PSU banks will have to raise funds from the capital market to meet capital requirement norms in absence of adequate financial support from the government in the forthcoming Budget, rating agency Moody’s said today.
For the current fiscal, the government has earmarked Rs 11,200 crore for capital infusion in state-owned banks. Of that the government has said it will soon infuse Rs 6,990 crore in nine banks including SBI, Bank of Baroda (BoB) and Punjab National Bank (PNB).
“Unless the government materially increases the capital allocation to state-owned banks in the next budget, the only way these banks can improve their capital ratios is by accessing equity capital markets,” Moody’s Investors Service said.

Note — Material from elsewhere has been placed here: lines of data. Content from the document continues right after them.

-- ==== Sys2Proof/Machine/CommandUnit.lean ====
section
/-! DEFINITION. The command unit and the ports: host accesses (R47, R241, R246 to R249), transport
actions (R48), HEXLINK steps (R240), and which action comes next (log 1). -/

namespace Sys2Proof.Machine

/-! ### Register slots (R23) -/

namespace Slot

def CMD : BitVec 6 := 0x00
def STATUS : BitVec 6 := 0x01
def MODE : BitVec 6 := 0x02
def APP_START : BitVec 6 := 0x03
def BL_END : BitVec 6 := 0x04
def PROFILE0 : BitVec 6 := 0x05
def PROFILE1 : BitVec 6 := 0x06
def SRC_LEN : BitVec 6 := 0x07
def PKT_LEN : BitVec 6 := 0x08
def SEG_INDEX : BitVec 6 := 0x1E
def SEG_TOTAL : BitVec 6 := 0x1F

end Slot

/-- The value register slot `idx` holds (R23): write-only CMD and the reserved slots read 0 (R24, R39). -/
def State.register (s : State) (idx : BitVec 6) : Word :=
  match idx.toNat with
  | 0x00 => 0
  | 0x01 => s.status.word
  | 0x02 => s.cfg.addrMode.setWidth 32
  | 0x03 => s.cfg.appStart
  | 0x04 => s.cfg.blEnd
  | 0x05 => s.cfg.profile0
  | 0x06 => s.cfg.opContinue.setWidth 32
  | 0x07 => s.cfg.srcLen
  | 0x08 => s.cfg.pktLen
  | 0x09 => s.rdr.cursor
  | 0x0A => s.rdr.segBase
  | 0x0B => s.rdr.linBase
  | 0x0C => s.rdr.lines
  | 0x0D => s.err.code.setWidth 32
  | 0x0E => s.err.line
  | 0x0F => s.err.offset
  | 0x10 => s.err.addr
  | 0x11 => s.err.cksWord
  | 0x12 => s.recOut.addr
  | 0x13 => s.recOut.infoWord
  | 0x14 => s.valOut.lines
  | 0x15 => s.valOut.endAddr
  | 0x16 => s.valOut.endCount.setWidth 32
  | 0x17 => s.valOut.xferSize
  | 0x18 => s.asm.cbs.setWidth 32
  | 0x19 => s.asm.stateWord
  | 0x1A => s.asm.pendAddr
  | 0x1B => s.blkOut.start
  | 0x1C => s.blkOut.count.setWidth 32
  | 0x1D => s.blkOut.index
  | 0x1E => s.frm.segIndex
  | 0x1F => s.frm.segTotal
  | 0x20 => s.rx.len
  | 0x21 => s.rx.count
  | _ => 0

/-- The slots whose reads are steady at any time: the three registers R72 and R295 name, and CMD and the
reserved slots, which read 0 (R24, R39; log 5). -/
def steadySlot (idx : BitVec 6) : Bool :=
  idx == Slot.STATUS || idx == Slot.SEG_INDEX || idx == Slot.SEG_TOTAL || idx == Slot.CMD ||
  decide (0x22 ≤ idx.toNat)

/-- Whether slot `idx` is one of `lo` to `hi`. -/
def slotIn (lo hi : Nat) (idx : BitVec 6) : Bool := decide (lo ≤ idx.toNat) && decide (idx.toNat ≤ hi)

/-- Whether slot `idx` is a result register of the command with OPC `opc`: one that R91 has it write, the
ERR_* registers among them, which every command may write (log 28). -/
def resultSlot (opc : BitVec 4) (idx : BitVec 6) : Bool :=
  match opc.toNat with
  | 0x1 => slotIn 0x09 0x13 idx
  | 0x2 => slotIn 0x09 0x11 idx || slotIn 0x14 0x17 idx
  | 0x3 => slotIn 0x09 0x11 idx || slotIn 0x18 0x1D idx
  | 0x4 => slotIn 0x09 0x11 idx || slotIn 0x18 0x1D idx
  | 0x5 => slotIn 0x0D 0x11 idx || slotIn 0x1E 0x1F idx
  | 0x6 => slotIn 0x0D 0x11 idx || slotIn 0x20 0x21 idx
  | 0x7 => slotIn 0x09 0x11 idx
  | 0x8 => slotIn 0x0D 0x11 idx
  | 0xF => slotIn 0x09 0x21 idx
  | _ => false

/-- Whether a read of slot `idx` is a free draw: while BUSY = 1 (R72), and for a result register of a
command until a read of STATUS has returned BUSY = 0 after its CMD write (R295; log 28); the steady slots
never are. -/
def State.slotUnsteady (s : State) (idx : BitVec 6) : Bool :=
  !steadySlot idx && (s.status.busy || s.unseen.any (resultSlot · idx))

/-- What a host read of slot `idx` returns (R72, R295). That the draw is of the whole word, the reserved
fields of a register too, is the model's choice: R39 has them read 0 and R72 has the register read any
value (log 5). -/
def State.readSlot (s : State) (idx : BitVec 6) : Word :=
  if s.slotUnsteady idx then Config.freeWord s.draws else s.register idx

/-! ### Arrays (R40) -/

/-- The content of an array. -/
def State.array (s : State) (a : ArrayName) : Mem :=
  match a with
  | .src => s.src
  | .pkt => s.pkt
  | .recData => s.recOut.data
  | .blkData => s.blkOut.data
  | .txr => s.frm.txr
  | .rxr => s.rx.rxr
  | .rxbuf => s.rx.rxbuf

/-- The size of an array (R40). -/
def State.arraySize (s : State) (a : ArrayName) : Nat :=
  match a with
  | .src => s.params.srcCap
  | .pkt => s.params.maxPacketLen
  | .recData => Config.maxRecData
  | .blkData => Config.blockSize
  | .txr => Config.reportSize
  | .rxr => Config.reportSize
  | .rxbuf => s.params.maxRxLen

/-- Whether an array is a result array of the command with OPC `opc` (R91; log 28). -/
def resultArray (opc : BitVec 4) (a : ArrayName) : Bool :=
  match a with
  | .src => false
  | .pkt => false
  | .recData => opc == 0x1 || opc == 0xF
  | .blkData => opc == 0x3 || opc == 0x4 || opc == 0xF
  | .txr => opc == 0x5 || opc == 0xF
  | .rxr => opc == 0x6 || opc == 0xF
  | .rxbuf => opc == 0x6 || opc == 0xF

/-- Whether an array's reads are steady at any time: TXR's while TX_WAIT = 1 (R72, R295), and those of
SRC and PKT, which no command writes (log 5). -/
def State.steadyArray (s : State) (a : ArrayName) : Bool :=
  match a with
  | .src => true
  | .pkt => true
  | .recData => false
  | .blkData => false
  | .txr => s.status.txWait
  | .rxr => false
  | .rxbuf => false

/-- Whether reads of an array are free draws, as for the registers (R72, R295; log 28). -/
def State.arrayUnsteady (s : State) (a : ArrayName) : Bool :=
  !s.steadyArray a && (s.status.busy || s.unseen.any (resultArray · a))

/-- The byte element `i` of an array holds; outside the array it is 0 (R47). -/
def State.element (s : State) (a : ArrayName) (i : Nat) : Byte :=
  if i < s.arraySize a then Mem.read (s.array a) i else 0

/-- What a host read of a byte returns (R47, R72, R295; log 5). -/
def State.readElement (s : State) (a : ArrayName) (i : Nat) : Byte :=
  if decide (i < s.arraySize a) && s.arrayUnsteady a then Config.freeByte s.draws
  else s.element a i

/-! ### Host actions -/

/-- A read changes nothing of the machine (R68); what it returned stands on the host port (log 6), and
one free value is counted as drawn (log 5). -/
def State.returnWord (s : State) (v : Word) : State := { s with portOut := v, draws := s.draws + 1 }

/-- What a read of slot `idx` lets the host rely on: once one of STATUS has returned BUSY = 0, every
result is visible (R72, "the only ordering point"; R295). No part of the machine changes (R68): `unseen` is
the model's record of that read (log 28). -/
def State.observe (s : State) (idx : BitVec 6) : State :=
  { s with unseen := if idx == Slot.STATUS && !s.status.busy then [] else s.unseen }

/-- The commands whose results await a read of STATUS, with that of OPC `opc` among them (R295). -/
def noteCommand (unseen : List (BitVec 4)) (opc : BitVec 4) : List (BitVec 4) :=
  if unseen.contains opc then unseen else opc :: unseen

/-- IllegalCommand, raised in the CMD write (R246). -/
def illegalCommand (s : State) : State := s.raise .illegalCommand {}

/-- A command is accepted: PENDING_CMD and BUSY (R241), and nothing else of the machine (R68); its
results now await a read of STATUS (R295; log 28). -/
def State.accept (s : State) (opc : BitVec 4) : State :=
  { s with
    pendingCmd := opc
    status := { s.status with busy := true }
    unseen := noteCommand s.unseen opc }

/-- Whether an instruction is a command that HEXLINK steps execute: OPC 0x1 to 0x8 (R25, R241). -/
def runsInSteps (i : Instr) : Bool :=
  match i with
  | .nop => false
  | .readRecord => true
  | .validate => true
  | .startAssembly => true
  | .nextBlock => true
  | .frame => true
  | .unframe => true
  | .rewind => true
  | .clearError => true
  | .softReset => false
  | .data _ => false
  | .eof _ => false
  | .esa _ => false
  | .ssa _ => false
  | .ela _ => false
  | .sla _ => false
  | .segSingle _ _ => false
  | .segFirst _ _ => false
  | .segMiddle _ => false
  | .segLast _ => false
  | .rxContinue _ _ => false

/-- `write(CMD, w)` (R241): while BUSY = 1 only SOFT_RESET is not dropped (R247); otherwise LAST_CMD is
written, an illegal word raises its error (R246), NOP and SOFT_RESET take effect at once, and any other
command is accepted. -/
def writeCommand (w : Word) (s : State) : Host.Outcome State Fault Refusal :=
  if s.status.busy then
    if w = 0x0000000F then exec .softReset s else .next s.drop
  else
    let s := { s with status := { s.status with lastCmd := w.extractLsb' 0 4 } }
    match decodeCommand w with
    | .error _ => .next (illegalCommand s)
    | .ok i => if runsInSteps i then .next (s.accept (w.extractLsb' 0 4)) else exec i s

/-- A write to a configuration register with BUSY = 0; a slot that is none ignores it (R26 to R29, R39). -/
def State.putConfig (s : State) (idx : BitVec 6) (v : Word) : State :=
  match idx.toNat with
  | 0x02 => { s.invalidate with cfg := { s.cfg with addrMode := v.extractLsb' 0 1 } }
  | 0x03 => { s.invalidate with cfg := { s.cfg with appStart := v } }
  | 0x04 => { s.invalidate with cfg := { s.cfg with blEnd := v } }
  | 0x05 => { s with cfg := { s.cfg with profile0 := v } }
  | 0x06 => { s with cfg := { s.cfg with opContinue := v.extractLsb' 0 8 } }
  | 0x07 => { s.invalidate with cfg := { s.cfg with srcLen := v } }
  | 0x08 => { s with cfg := { s.cfg with pktLen := v } }
  | _ => s

/-- The configuration registers' slots, 0x02 to 0x08 (R23). -/
def configSlot (idx : BitVec 6) : Bool := decide (0x02 ≤ idx.toNat) && decide (idx.toNat ≤ 0x08)

/-- A host write of a register slot (R241, R248, R249, R39). -/
def writeSlot (idx : BitVec 6) (v : Word) (s : State) : Host.Outcome State Fault Refusal :=
  if idx = Slot.CMD then writeCommand v s
  else if s.status.busy && configSlot idx then .next s.drop
  else .next (s.putConfig idx v)

/-- The array behind a host byte write. -/
def HostData.array (a : HostData) : ArrayName :=
  match a with
  | .src => .src
  | .pkt => .pkt

/-- A byte write to SRC or PKT with BUSY = 0; one to SRC invalidates (R249). -/
def State.putElement (s : State) (a : HostData) (i : Nat) (b : Byte) : State :=
  match a with
  | .src => { s.invalidate with src := Mem.write s.src i b }
  | .pkt => { s with pkt := Mem.write s.pkt i b }

/-- A host byte write (R47, R248): outside the array it is ignored (log 13). -/
def writeElement (a : HostData) (i : Nat) (b : Byte) (s : State) : State :=
  if s.arraySize a.array ≤ i then s
  else if s.status.busy then s.drop
  else s.putElement a i b

/-! ### Transport actions (R48, R240) -/

/-- The transport answers on TX: it consumes the wait and records the response; with no wait open it
is ignored. -/
def respondTx (r : TxResponse) (s : State) : State :=
  if s.status.txWait then
    { s with status := { s.status with txWait := false }, txIn := some r }
  else s

/-- The transport delivers on RX: it consumes the wait and records the delivery; with no wait open it
is ignored. -/
def deliverRx (d : RxDelivery) (s : State) : State :=
  if s.status.rxWait then
    { s with status := { s.status with rxWait := false }, rxIn := some d }
  else s

/-! ### HEXLINK steps -/

/-- When a HEXLINK step is enabled (R240). -/
def State.stepEnabled (s : State) : Bool :=
  s.status.busy && !s.status.txWait && !s.status.rxWait

/-- The pending command: PENDING_CMD is the OPC of the accepted command word (R45, R90). -/
def State.pending (s : State) : Except Reject Instr := decodeCommand (s.pendingCmd.setWidth 32)

/-- The command unit starts the pending command: the start of every NEXT_BLOCK clears BLK_VALID (R25),
its SequenceError, before which its own pseudocode changes nothing (R182, R264), included (R266; log 23).
The start of no other command writes anything its own pseudocode does not. -/
def State.startCommand (s : State) : State :=
  { s with status := { s.status with blkValid := s.status.blkValid && s.pendingCmd != 0x4 } }

/-- One HEXLINK step (R240): the pending command runs from where it stands. With no step enabled
nothing happens: the machine waits (log 2, 17). -/
def hexlinkStep (s : State) : Host.Outcome State Fault Refusal :=
  if s.stepEnabled then
    match s.pending with
    | .ok i => if runsInSteps i then exec i s.startCommand else .fault .noPendingCommand
    | .error _ => .fault .noPendingCommand
  else .next s

/-! ### Actions -/

/-- One action of the environment or of HEXLINK (R240), or the reset input (R49). -/
def perform (a : Action) (s : State) : Host.Outcome State Fault Refusal :=
  match a with
  | .read idx => .next ((s.observe idx).returnWord (s.readSlot idx))
  | .write idx v => writeSlot idx v s
  | .readb arr i => .next (s.returnWord ((s.readElement arr i).setWidth 32))
  | .writeb arr i b => .next (writeElement arr i b s)
  | .tx r => .next (respondTx r s)
  | .rx d => .next (deliverRx d s)
  | .hexlink => hexlinkStep s
  | .rst => .next (hardReset s)

/-- The next action: the first the environment has listed, or a HEXLINK step when it has listed none
(log 1). -/
def nextAction (s : State) : Host.Outcome State Fault Refusal :=
  match s.actions with
  | [] => hexlinkStep s
  | a :: rest => perform a { s with actions := rest }

/-! ### Placing one instruction for the next step (log 15) -/

/-- The command slot holds the accepted command `opc`, not yet begun, and a HEXLINK step comes next. -/
def State.withPending (s : State) (opc : BitVec 4) : State :=
  { s.accept opc with
    txIn := none
    rxIn := none
    status := { (s.accept opc).status with txWait := false, rxWait := false, lastCmd := opc }
    actions := .hexlink :: s.actions }

/-- A CMD write of `w` comes next, with no command running: how NOP, SOFT_RESET and illegal words run. -/
def State.withCommandWrite (s : State) (w : Word) : State :=
  { s with
    status := { s.status with busy := false, txWait := false, rxWait := false }
    actions := .write Slot.CMD w :: s.actions }

/-- The command word `w` is what the next step runs. -/
def State.withCommand (s : State) (w : Word) : State :=
  match decodeCommand w with
  | .ok i => if runsInSteps i then s.withPending (w.extractLsb' 0 4) else s.withCommandWrite w
  | .error _ => s.withCommandWrite w

/-- The record text is the whole source, CURSOR is at its start, and READ_RECORD is what the next
step runs. -/
def State.withRecord (s : State) (text : List Byte) : State :=
  State.withPending
    { s with
      src := Mem.ofBytes text
      cfg := { s.cfg with srcLen := BitVec.ofNat 32 text.length }
      rdr := { s.rdr with cursor := 0 } } 0x1

/-- A table row's word, 8 bits a record's TT byte and otherwise a CMD word, is what the next step
runs (log 15). -/
def State.withTableWord (s : State) (nbits w : Nat) : State :=
  if nbits = 8 then
    s.withRecord (encodeFields (BitVec.ofNat 8 w) (tableRecord (BitVec.ofNat 8 w)))
  else s.withCommand (BitVec.ofNat 32 w)

end Sys2Proof.Machine
end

The government in the current fiscal has adopted new criteria in which the banks which are more efficient would be rewarded with extra capital so that they can further strengthen their position. The capital infusion has been decided based on the performance of the bank.
Better the performance higher will be the infusion. Moody’s said under these new criteria, weaker PSU banks with low capital levels and less ability to generate capital internally will have to rely on external capital infusions.
“This will be challenging given that even strong state- owned banks have found it difficult to access the equity capital markets.
Thus, capital infusions from the government are currently the only way for these banks to improve their capital ratios,” it added.
Moody’s said the change is credit negative for state-owned banks that are less profitable, including Central Bank of India , Indian Overseas Bank and IDBI Bank Ltd . However, PNB , BoB , State Bank of India and Syndicate Bank would benefit because they are among the more profitable state-owned banks, it added.
The new criteria mark a significant change from the earlier yardstick based on which the government allocated capital in the past. Over the past three years, banks with weaker capital levels received larger capital allocations, regardless of their size or profitability.
“The new policy will benefit more profitable state-owned banks because they may now get a higher amount of capital than they previously expected.
However, even after these capital infusion, the capital levels of these relatively more profitable banks will remain weak,” Moody’s said. The government has infused Rs 58,600 crore between 2011 and 2014 in the state-owned banks.